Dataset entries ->
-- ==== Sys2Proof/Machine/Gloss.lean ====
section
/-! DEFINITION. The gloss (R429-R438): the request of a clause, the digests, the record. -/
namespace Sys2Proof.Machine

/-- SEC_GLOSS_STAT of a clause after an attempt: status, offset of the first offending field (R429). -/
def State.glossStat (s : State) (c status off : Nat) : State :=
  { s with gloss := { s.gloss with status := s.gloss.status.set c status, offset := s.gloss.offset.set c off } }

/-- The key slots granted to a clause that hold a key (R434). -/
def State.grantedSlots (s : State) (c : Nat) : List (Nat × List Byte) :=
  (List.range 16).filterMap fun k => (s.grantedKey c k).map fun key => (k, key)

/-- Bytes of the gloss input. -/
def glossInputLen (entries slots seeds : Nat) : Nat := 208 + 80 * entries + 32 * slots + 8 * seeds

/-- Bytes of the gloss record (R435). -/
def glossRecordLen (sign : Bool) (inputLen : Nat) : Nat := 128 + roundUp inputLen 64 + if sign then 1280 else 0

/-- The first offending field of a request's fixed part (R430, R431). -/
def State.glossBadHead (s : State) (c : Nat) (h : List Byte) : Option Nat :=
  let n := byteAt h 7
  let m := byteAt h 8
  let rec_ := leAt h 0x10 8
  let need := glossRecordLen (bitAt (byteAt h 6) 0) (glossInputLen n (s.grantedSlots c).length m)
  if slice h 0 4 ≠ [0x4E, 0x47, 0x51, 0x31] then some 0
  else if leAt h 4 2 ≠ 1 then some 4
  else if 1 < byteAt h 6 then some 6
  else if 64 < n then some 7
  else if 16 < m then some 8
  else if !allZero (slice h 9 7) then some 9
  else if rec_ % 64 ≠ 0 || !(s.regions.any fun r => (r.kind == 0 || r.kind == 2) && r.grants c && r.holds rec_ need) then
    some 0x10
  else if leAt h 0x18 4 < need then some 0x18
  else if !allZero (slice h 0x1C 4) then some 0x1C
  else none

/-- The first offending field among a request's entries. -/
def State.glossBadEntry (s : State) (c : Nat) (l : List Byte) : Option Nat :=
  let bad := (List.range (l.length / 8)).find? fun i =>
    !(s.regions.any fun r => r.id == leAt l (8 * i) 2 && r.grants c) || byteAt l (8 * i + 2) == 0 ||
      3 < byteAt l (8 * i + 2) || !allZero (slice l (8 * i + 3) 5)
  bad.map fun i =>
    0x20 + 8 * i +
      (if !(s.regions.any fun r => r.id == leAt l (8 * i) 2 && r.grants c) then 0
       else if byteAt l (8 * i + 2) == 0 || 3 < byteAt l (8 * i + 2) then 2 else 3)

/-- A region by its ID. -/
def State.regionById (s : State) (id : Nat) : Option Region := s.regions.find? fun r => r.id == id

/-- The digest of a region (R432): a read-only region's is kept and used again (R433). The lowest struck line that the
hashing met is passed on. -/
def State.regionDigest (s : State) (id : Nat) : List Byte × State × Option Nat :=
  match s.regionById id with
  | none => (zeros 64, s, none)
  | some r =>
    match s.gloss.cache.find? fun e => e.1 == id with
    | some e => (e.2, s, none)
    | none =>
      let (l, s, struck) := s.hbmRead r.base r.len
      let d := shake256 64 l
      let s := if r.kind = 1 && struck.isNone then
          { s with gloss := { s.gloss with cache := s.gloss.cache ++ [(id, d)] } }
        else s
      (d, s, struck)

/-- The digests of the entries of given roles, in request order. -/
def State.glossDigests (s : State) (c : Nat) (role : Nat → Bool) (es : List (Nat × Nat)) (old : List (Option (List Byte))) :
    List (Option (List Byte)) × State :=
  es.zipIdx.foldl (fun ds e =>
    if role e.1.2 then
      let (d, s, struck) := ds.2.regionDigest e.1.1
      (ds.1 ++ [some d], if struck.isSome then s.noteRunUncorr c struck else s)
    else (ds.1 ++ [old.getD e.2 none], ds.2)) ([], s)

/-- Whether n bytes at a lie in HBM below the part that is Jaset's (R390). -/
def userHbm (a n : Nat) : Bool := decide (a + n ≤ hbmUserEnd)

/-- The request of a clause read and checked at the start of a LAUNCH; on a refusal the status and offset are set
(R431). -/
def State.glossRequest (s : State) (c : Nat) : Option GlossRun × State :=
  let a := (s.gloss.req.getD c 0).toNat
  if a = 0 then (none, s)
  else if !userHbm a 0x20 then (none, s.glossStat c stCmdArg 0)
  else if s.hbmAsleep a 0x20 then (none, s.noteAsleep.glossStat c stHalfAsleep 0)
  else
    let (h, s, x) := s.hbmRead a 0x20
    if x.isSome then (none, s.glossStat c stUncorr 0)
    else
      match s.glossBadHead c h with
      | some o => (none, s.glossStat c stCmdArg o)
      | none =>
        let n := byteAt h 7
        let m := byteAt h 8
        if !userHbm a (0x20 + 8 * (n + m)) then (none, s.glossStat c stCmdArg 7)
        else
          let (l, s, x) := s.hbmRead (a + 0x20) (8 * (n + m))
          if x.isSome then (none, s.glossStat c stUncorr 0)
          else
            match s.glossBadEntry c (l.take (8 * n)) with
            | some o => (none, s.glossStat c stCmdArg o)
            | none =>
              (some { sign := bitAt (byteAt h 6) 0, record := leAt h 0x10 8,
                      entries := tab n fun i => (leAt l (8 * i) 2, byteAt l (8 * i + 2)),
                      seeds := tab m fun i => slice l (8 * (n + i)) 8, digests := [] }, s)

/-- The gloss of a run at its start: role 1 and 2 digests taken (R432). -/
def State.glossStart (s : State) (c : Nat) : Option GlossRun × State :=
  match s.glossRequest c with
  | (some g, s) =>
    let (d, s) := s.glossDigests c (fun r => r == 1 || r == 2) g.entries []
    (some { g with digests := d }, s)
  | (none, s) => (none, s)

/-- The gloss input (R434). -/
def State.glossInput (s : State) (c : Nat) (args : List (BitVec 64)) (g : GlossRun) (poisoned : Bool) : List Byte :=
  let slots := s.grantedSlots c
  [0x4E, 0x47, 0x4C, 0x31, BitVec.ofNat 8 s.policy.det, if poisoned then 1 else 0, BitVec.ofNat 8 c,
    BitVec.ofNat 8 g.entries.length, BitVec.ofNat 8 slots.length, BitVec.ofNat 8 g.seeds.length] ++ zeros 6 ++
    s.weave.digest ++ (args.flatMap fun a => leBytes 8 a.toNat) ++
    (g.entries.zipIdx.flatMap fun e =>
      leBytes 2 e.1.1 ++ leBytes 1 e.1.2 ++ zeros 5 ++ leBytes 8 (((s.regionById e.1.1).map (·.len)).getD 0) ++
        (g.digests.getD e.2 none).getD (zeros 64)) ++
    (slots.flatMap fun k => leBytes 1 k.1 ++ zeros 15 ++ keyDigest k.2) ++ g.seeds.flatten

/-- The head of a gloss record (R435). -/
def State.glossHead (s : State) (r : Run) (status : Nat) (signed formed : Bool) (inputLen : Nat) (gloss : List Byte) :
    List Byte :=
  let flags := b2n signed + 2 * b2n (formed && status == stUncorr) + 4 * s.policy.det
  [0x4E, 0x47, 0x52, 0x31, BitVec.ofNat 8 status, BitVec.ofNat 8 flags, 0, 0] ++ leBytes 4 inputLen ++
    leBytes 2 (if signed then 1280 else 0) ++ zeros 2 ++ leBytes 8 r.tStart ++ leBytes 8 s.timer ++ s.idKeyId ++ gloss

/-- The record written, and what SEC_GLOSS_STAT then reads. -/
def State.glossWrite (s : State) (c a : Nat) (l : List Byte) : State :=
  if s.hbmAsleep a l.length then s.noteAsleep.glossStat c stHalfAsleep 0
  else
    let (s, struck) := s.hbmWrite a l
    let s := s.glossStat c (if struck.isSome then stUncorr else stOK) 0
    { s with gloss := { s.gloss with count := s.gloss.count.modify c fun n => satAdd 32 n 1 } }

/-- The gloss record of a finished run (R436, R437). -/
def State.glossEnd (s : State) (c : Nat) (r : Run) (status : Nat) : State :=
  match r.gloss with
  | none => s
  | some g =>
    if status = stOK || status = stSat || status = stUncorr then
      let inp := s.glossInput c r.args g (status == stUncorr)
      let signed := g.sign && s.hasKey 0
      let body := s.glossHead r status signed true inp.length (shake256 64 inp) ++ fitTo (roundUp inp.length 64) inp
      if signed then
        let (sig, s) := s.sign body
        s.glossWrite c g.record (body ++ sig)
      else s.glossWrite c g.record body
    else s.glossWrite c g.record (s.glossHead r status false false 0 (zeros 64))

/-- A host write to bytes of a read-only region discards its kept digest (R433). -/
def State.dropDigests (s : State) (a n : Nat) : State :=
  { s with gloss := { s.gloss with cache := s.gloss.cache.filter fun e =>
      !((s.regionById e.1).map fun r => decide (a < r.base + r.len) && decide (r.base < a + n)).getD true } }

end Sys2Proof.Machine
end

EXERCISE -> Take the lines from the top of the data through the one that contains "by its ID. -/" and copy them exactly, leaving out every line after it.

SOLVED EXERCISE ->
-- ==== Sys2Proof/Machine/Gloss.lean ====
section
/-! DEFINITION. The gloss (R429-R438): the request of a clause, the digests, the record. -/
namespace Sys2Proof.Machine

/-- SEC_GLOSS_STAT of a clause after an attempt: status, offset of the first offending field (R429). -/
def State.glossStat (s : State) (c status off : Nat) : State :=
  { s with gloss := { s.gloss with status := s.gloss.status.set c status, offset := s.gloss.offset.set c off } }

/-- The key slots granted to a clause that hold a key (R434). -/
def State.grantedSlots (s : State) (c : Nat) : List (Nat × List Byte) :=
  (List.range 16).filterMap fun k => (s.grantedKey c k).map fun key => (k, key)

/-- Bytes of the gloss input. -/
def glossInputLen (entries slots seeds : Nat) : Nat := 208 + 80 * entries + 32 * slots + 8 * seeds

/-- Bytes of the gloss record (R435). -/
def glossRecordLen (sign : Bool) (inputLen : Nat) : Nat := 128 + roundUp inputLen 64 + if sign then 1280 else 0

/-- The first offending field of a request's fixed part (R430, R431). -/
def State.glossBadHead (s : State) (c : Nat) (h : List Byte) : Option Nat :=
  let n := byteAt h 7
  let m := byteAt h 8
  let rec_ := leAt h 0x10 8
  let need := glossRecordLen (bitAt (byteAt h 6) 0) (glossInputLen n (s.grantedSlots c).length m)
  if slice h 0 4 ≠ [0x4E, 0x47, 0x51, 0x31] then some 0
  else if leAt h 4 2 ≠ 1 then some 4
  else if 1 < byteAt h 6 then some 6
  else if 64 < n then some 7
  else if 16 < m then some 8
  else if !allZero (slice h 9 7) then some 9
  else if rec_ % 64 ≠ 0 || !(s.regions.any fun r => (r.kind == 0 || r.kind == 2) && r.grants c && r.holds rec_ need) then
    some 0x10
  else if leAt h 0x18 4 < need then some 0x18
  else if !allZero (slice h 0x1C 4) then some 0x1C
  else none

/-- The first offending field among a request's entries. -/
def State.glossBadEntry (s : State) (c : Nat) (l : List Byte) : Option Nat :=
  let bad := (List.range (l.length / 8)).find? fun i =>
    !(s.regions.any fun r => r.id == leAt l (8 * i) 2 && r.grants c) || byteAt l (8 * i + 2) == 0 ||
      3 < byteAt l (8 * i + 2) || !allZero (slice l (8 * i + 3) 5)
  bad.map fun i =>
    0x20 + 8 * i +
      (if !(s.regions.any fun r => r.id == leAt l (8 * i) 2 && r.grants c) then 0
       else if byteAt l (8 * i + 2) == 0 || 3 < byteAt l (8 * i + 2) then 2 else 3)

/-- A region by its ID. -/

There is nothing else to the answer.